Avalokiteshvara Padmapani – The "Lotus Bearer"
  See it in the Museum
India and Nepal
Orientation 4
Display 6

ABS 123

 Code: ABS 123

  Country: Nepal

  Style: Early Malla Period

  Date: 1250 - 1350

  Dimensions in cm WxHxD: 8.1 x 23 x 5.8

  Materials: Gilt copper

Avalokiteshvara Padmapani (tib.: Chagna Padmo) is the one of the most revered bodhisattvas in Mahayana Buddhism. He is standing in a gracefully inclined attitude on an oval pedestal.

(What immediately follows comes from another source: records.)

-- ==== Sys2Proof/Laws/Tracing.lean ====
section
/-! SUPPORT. Trace and the nondeterminism cause log leave every core, the executing slot and the time as they are. -/

namespace Sys2Proof.Machine

open Sys2Proof

/-- The same cores, executing slot, time and next name. -/
structure SameCores (s t : State) : Prop where
  cores : t.cores = s.cores
  core  : t.curCore = s.curCore
  slot  : t.curSlot = s.curSlot
  now   : t.now = s.now
  next  : t.nextId = s.nextId

theorem SameCores.rfl (s : State) : SameCores s s := ⟨Eq.refl _, Eq.refl _, Eq.refl _, Eq.refl _, Eq.refl _⟩

theorem SameCores.trans {s t u : State} (h : SameCores s t) (g : SameCores t u) : SameCores s u :=
  ⟨g.cores.trans h.cores, g.core.trans h.core, g.slot.trans h.slot, g.now.trans h.now, g.next.trans h.next⟩

/-- A choice between two states with the same cores. -/
theorem ite_sameCores {s t u : State} (P : Prop) [Decidable P] (h : SameCores s t) (g : SameCores s u) :
    SameCores s (if P then t else u) := by
  split
  · exact h
  · exact g

theorem physWrite_sameCores {s t : State} {m : Master} {a : Nat} {bs : List Byte} (h : s.physWrite m a bs = some t) :
    SameCores s t := by
  simp only [State.physWrite] at h
  split at h
  · cases h; exact ⟨Eq.refl _, Eq.refl _, Eq.refl _, Eq.refl _, Eq.refl _⟩
  · cases h

theorem physWriteOr_sameCores (s : State) (m : Master) (a : Nat) (bs : List Byte) :
    SameCores s ((s.physWrite m a bs).getD s) := by
  cases h : s.physWrite m a bs with
  | none => exact .rfl s
  | some u => exact physWrite_sameCores h

theorem setTrace_sameCores (f : Nat) (b : TraceBlk) (s : State) : SameCores s (s.setTrace f b) :=
  ⟨Eq.refl _, Eq.refl _, Eq.refl _, Eq.refl _, Eq.refl _⟩

theorem signal_sameCores (v : Nat) (s : State) : SameCores s (s.signal v) :=
  ⟨Eq.refl _, Eq.refl _, Eq.refl _, Eq.refl _, Eq.refl _⟩

theorem atTime_sameCores (t : Nat) (i : Instr) (s : State) : SameCores s (s.atTime t i) :=
  ⟨Eq.refl _, Eq.refl _, Eq.refl _, Eq.refl _, Eq.refl _⟩

theorem modLaunch_sameCores (l : Nat) (f : Launch → Launch) (s : State) : SameCores s (s.modLaunch l f) :=
  ⟨Eq.refl _, Eq.refl _, Eq.refl _, Eq.refl _, Eq.refl _⟩

theorem putTrace_sameCores (f : Nat) (b : TraceBlk) (s : State) : SameCores s (putTrace f b s) := by
  unfold putTrace
  exact ite_sameCores _ ((setTrace_sameCores _ _ _).trans (signal_sameCores _ _)) (setTrace_sameCores _ _ _)

theorem writeFrame_sameCores (f : Nat) (bytes : List Byte) (s : State) : SameCores s (writeFrame f bytes s) :=
  (physWriteOr_sameCores _ _ _ _).trans (putTrace_sameCores _ _ _)

theorem writeLees_sameCores (f : Nat) (s : State) : SameCores s (writeLees f s) := by
  unfold writeLees
  exact ite_sameCores _ (.rfl s) ((setTrace_sameCores _ _ _).trans (writeFrame_sameCores _ _ _))

theorem writeHeld_sameCores (f : Nat) (bs : List (List Byte)) (s : State) : SameCores s (writeHeld f bs s) := by
  induction bs generalizing s with
  | nil => exact .rfl s
  | cons b bs ih =>
    unfold writeHeld
    exact ite_sameCores _ (.rfl s) (((setTrace_sameCores _ _ _).trans (writeFrame_sameCores _ _ _)).trans (ih _))

theorem drainTrace_sameCores (f : Nat) (s : State) : SameCores s (drainTrace f s) :=
  (writeLees_sameCores f s).trans (writeHeld_sameCores f _ _)

theorem closeFrame_sameCores (f : Nat) (s : State) : SameCores s (closeFrame f s) := by
  unfold closeFrame
  refine ite_sameCores _ (.rfl s) ((drainTrace_sameCores f s).trans ?_)
  exact ite_sameCores _ ((setTrace_sameCores _ _ _).trans (writeFrame_sameCores _ _ _))
    (ite_sameCores _ (setTrace_sameCores _ _ _) (setTrace_sameCores _ _ _))

theorem appendRecord_sameCores (f : Nat) (r : BitVec 256) (s : State) : SameCores s (appendRecord f r s) := by
  have h0 : ∀ b : Bool, SameCores s (if b then s.choose else (false, s)).2 := by
    intro b; cases b
    · exact .rfl s
    · exact ⟨Eq.refl _, Eq.refl _, Eq.refl _, Eq.refl _, Eq.refl _⟩
  simp only [appendRecord]
  generalize hb : (((s.traceBlk f).dict.findIdx? fun e => recordKey e == recordKey r).isSome &&
    decide ((s.traceBlk f).tlast ≤ bits r.toNat 32 64) && !(s.traceBlk f).payload.isEmpty) = b
  have h := h0 b
  generalize (if b then s.choose else (false, s)) = p at h ⊢
  obtain ⟨short, s0⟩ := p
  simp only at h ⊢
  generalize hq : (if (s.traceBlk f).payload.length +
    (traceToken (s.traceBlk f) (if short then ((s.traceBlk f).dict.findIdx? fun e => recordKey e == recordKey r) else none) r).length ≤ 4064
      then s0 else closeFrame f s0) = s1
  have h1 : SameCores s s1 := by
    have key (P : Prop) [Decidable P] : SameCores s (if P then s0 else closeFrame f s0) := by
      split
      · exact h
      · exact h.trans (closeFrame_sameCores _ _)
    rw [← hq]; exact key _
  split
  · exact h1.trans ((setTrace_sameCores _ _ _).trans (atTime_sameCores _ _ _))
  · exact h1.trans (setTrace_sameCores _ _ _)

theorem trace_sameCores (c t ty d : Nat) (s : State) : SameCores s (trace c t ty d s) := by
  simp only [trace]
  split
  · exact appendRecord_sameCores _ _ _
  · exact .rfl s

theorem logNd_sameCores (a : Agent) (code : Nat) (pc : W32) (s : State) : SameCores s (logNd a code pc s) := by
  simp only [logNd]
  split
  · exact .rfl s
  · split
    · split
      · exact (modLaunch_sameCores _ _ _).trans (trace_sameCores _ _ _ _ _)
      · exact modLaunch_sameCores _ _ _
    · exact modLaunch_sameCores _ _ _

theorem repeat_sameCores (f : State → State) (h : ∀ s, SameCores s (f s)) (n : Nat) (s : State) :
    SameCores s (Nat.repeat f n s) := by
  induction n with
  | zero => exact .rfl s
  | succ n ih => exact ih.trans (h _)

end Sys2Proof.Machine
end

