-- ==== Sys2Proof/Laws/Issue.lean ====
section
/-! SUPPORT. What issuing an instruction does, said once: `commit` performs its result on the thread, moves it on, and
leaves everything else (`commit_completes`). -/

namespace Sys2Proof.Machine

open Sys2Proof

/-! ## Steady changes -/

/-- A change that leaves the other threads (but for their queues), every core beside its marks of issue, and the
executing slot. -/
structure Steady (s t : State) : Prop where
  here   : t.curCore = s.curCore ∧ t.curSlot = s.curSlot ∧ t.now = s.now
  others : ∀ c u, (c = s.curCore ∧ u = s.curSlot) ∨ (t.thread c u).aside = (s.thread c u).aside
  cores  : ∀ c, (t.core c).kept = (s.core c).kept ∧ (t.core c).threads.length = (s.core c).threads.length

theorem Steady.rfl (s : State) : Steady s s := ⟨⟨Eq.refl _, Eq.refl _, Eq.refl _⟩, fun _ _ => .inr (Eq.refl _), fun _ => ⟨Eq.refl _, Eq.refl _⟩⟩

theorem Steady.trans {s t u : State} (h : Steady s t) (g : Steady t u) : Steady s u := by
  obtain ⟨⟨a, b, c⟩, o, k⟩ := h
  obtain ⟨⟨a', b', c'⟩, o', k'⟩ := g
  refine ⟨⟨a'.trans a, b'.trans b, c'.trans c⟩, fun d v => ?_, fun d => ⟨(k' d).1.trans (k d).1, (k' d).2.trans (k d).2⟩⟩
  rcases o d v with h1 | h1
  · exact .inl h1
  · rcases o' d v with h2 | h2
    · exact .inl (by rw [a, b] at h2; exact h2)
    · exact .inr (h2.trans h1)

/-- A state with the same cores, slot and time. -/
theorem Steady.of_cores {s t : State} (h : t.cores = s.cores) (a : t.curCore = s.curCore) (b : t.curSlot = s.curSlot)
    (c : t.now = s.now) : Steady s t :=
  ⟨⟨a, b, c⟩, fun d v => .inr (by rw [State.thread_congr h]), fun d => by rw [State.core_congr h]; exact ⟨Eq.refl _, Eq.refl _⟩⟩

/-- The executing slot stays in its core. -/
theorem Steady.slot {s t : State} (h : Steady s t) (g : s.curSlot < s.myCore.threads.length) :
    t.curSlot < t.myCore.threads.length := by
  simp only [State.myCore, h.here.1, h.here.2.1, (h.cores _).2]; exact g

/-- A thread other than the executing one changed in its queues alone. -/
theorem Steady.modThread_aside (s : State) (c t : Nat) (f : Thread → Thread)
    (h : (c = s.curCore ∧ t = s.curSlot) ∨ (f (s.thread c t)).aside = (s.thread c t).aside) : Steady s (s.modThread c t f) := by
  refine ⟨⟨Eq.refl _, Eq.refl _, Eq.refl _⟩, fun d v => ?_, fun d => ?_⟩
  · rw [State.thread_modThread]
    by_cases e : d = c ∧ v = t
    · obtain ⟨rfl, rfl⟩ := e
      rcases h with h | h
      · exact .inl h
      · right; split <;> simp_all
    · right
      rw [if_neg (fun g => e ⟨g.1, g.2.1⟩)]
  · rw [State.core_modThread]
    by_cases e : d = c
    · subst e; simp [Core.kept, Core.setThread]
    · simp [e]

/-- A change of the executing thread. -/
theorem Steady.modMe (s : State) (f : Thread → Thread) : Steady s (s.modMe f) :=
  Steady.modThread_aside s _ _ f (.inl ⟨Eq.refl _, Eq.refl _⟩)

/-- An event due at a time. -/
theorem Steady.atTime (s : State) (t : Nat) (i : Instr) : Steady s (s.atTime t i) :=
  Steady.of_cores (Eq.refl _) (Eq.refl _) (Eq.refl _) (Eq.refl _)


/-! ## Ports -/

/-- A core is not its own neighbour. -/
theorem neighbour_ne {c dir d : Nat} (h : neighbour c dir = some d) : d ≠ c := by
  unfold neighbour coreAt coreX coreY at h
  grind

/-- A port never leads to its own slot (R69). -/
theorem portTarget_ne {c t q d u r : Nat} (h : portTarget c t q = some (d, u, r)) : ¬ (d = c ∧ u = t) := by
  simp only [portTarget] at h
  split at h
  · cases h; omega
  · simp only [Option.map_eq_some_iff] at h
    obtain ⟨e, he, hh⟩ := h
    cases hh
    exact fun g => neighbour_ne he g.1

/-- The target of a push that has room is where the port leads. -/
theorem pushTest_room {s : State} {c t q w e d u r : Nat} (h : pushTest s c t q w e = .room d u r) :
    portTarget c t q = some (d, u, r) := by
  simp only [pushTest] at h
  split at h
  · split at h <;> cases h
  · rename_i d' u' r' hp
    split at h
    · split at h
      · cases h; exact hp
      · cases h
    · split at h
      · cases h
      · split at h <;> cases h

/-- What a push does: nothing, a group in the queue of another slot, or a DROPPED bit. -/
theorem doPush_cases (c t q w v : Nat) (s : State) :
    doPush c t q w v s = s ∨ doPush c t q w v s = s.modThread c t (·.dropped q) ∨
      ∃ d u r, ¬ (d = c ∧ u = t) ∧ doPush c t q w v s = enterGroup c t d u r w v s := by
  simp only [doPush]
  split
  · rename_i d u r h
    exact .inr (.inr ⟨d, u, r, portTarget_ne (pushTest_room h), rfl⟩)
  · exact .inr (.inl rfl)
  · exact .inl rfl

/-- What a stage of an instruction leaves: the other threads and the cores, what stands beside the cores, and the
executing thread but for what `f` says. -/
structure Stage (f : Thread → Thread → Prop) (s t : State) : Prop where
  steady : Steady s t
  beside : t.beside = s.beside
  me     : f s.me t.me

theorem Stage.trans {f g h : Thread → Thread → Prop} {s t u : State} (a : Stage f s t) (b : Stage g t u)
    (k : ∀ x y z, f x y → g y z → h x z) : Stage h s u :=
  ⟨a.steady.trans b.steady, b.beside.trans a.beside, k _ _ _ a.me b.me⟩

/-- The executing thread is where the executing slot says. -/
theorem Steady.me_eq {s t : State} (h : Steady s t) : t.me = t.thread s.curCore s.curSlot := by
  simp only [State.me, h.here.1, h.here.2.1]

His right hand is extended in the gesture of charity (varada-mudra), and the left hand originally held the separately cast stalk of the lotus (padma) blossoming at his left shoulder. Avalokiteshvara is clad with a cloth (dhoti) tied around his waist with a belt with folds falling down at the front, and a sash is tied around his hips. He wears princely ornaments: a crown, a pair of earrings, a necklace and the “investiture with the sacred thread” (upavita)

Bodhisattvas
 are beings that have  generated bodhicitta (mind of enlightenment), and vowed to help all sentient beings until each and every one is free from suffering. Bodhisattvas can live incarnated in this world or dwell in a subtle body in the realm of sambogakaya, where they can be reached through meditation. Bodhisattvas are also named “the Buddhas lions”. Bodhisattvas put into practise the six basic paramitas(virtues): charity, morality, patience, effort, concentration and wisdom (dana, sila, ksanti, verya, dhyana and prajna) and the four paramitas which derive from the basic ones: skillful means, vows, power and knowledge (upaya, pranidhana, bala and jnana). Among the many, there are eight great or divine bodhisattvas. In the Nispanna Yogavali of Mahapandita Abhayakara Gupta three sets of sixteen bodhisattvas are mentioned.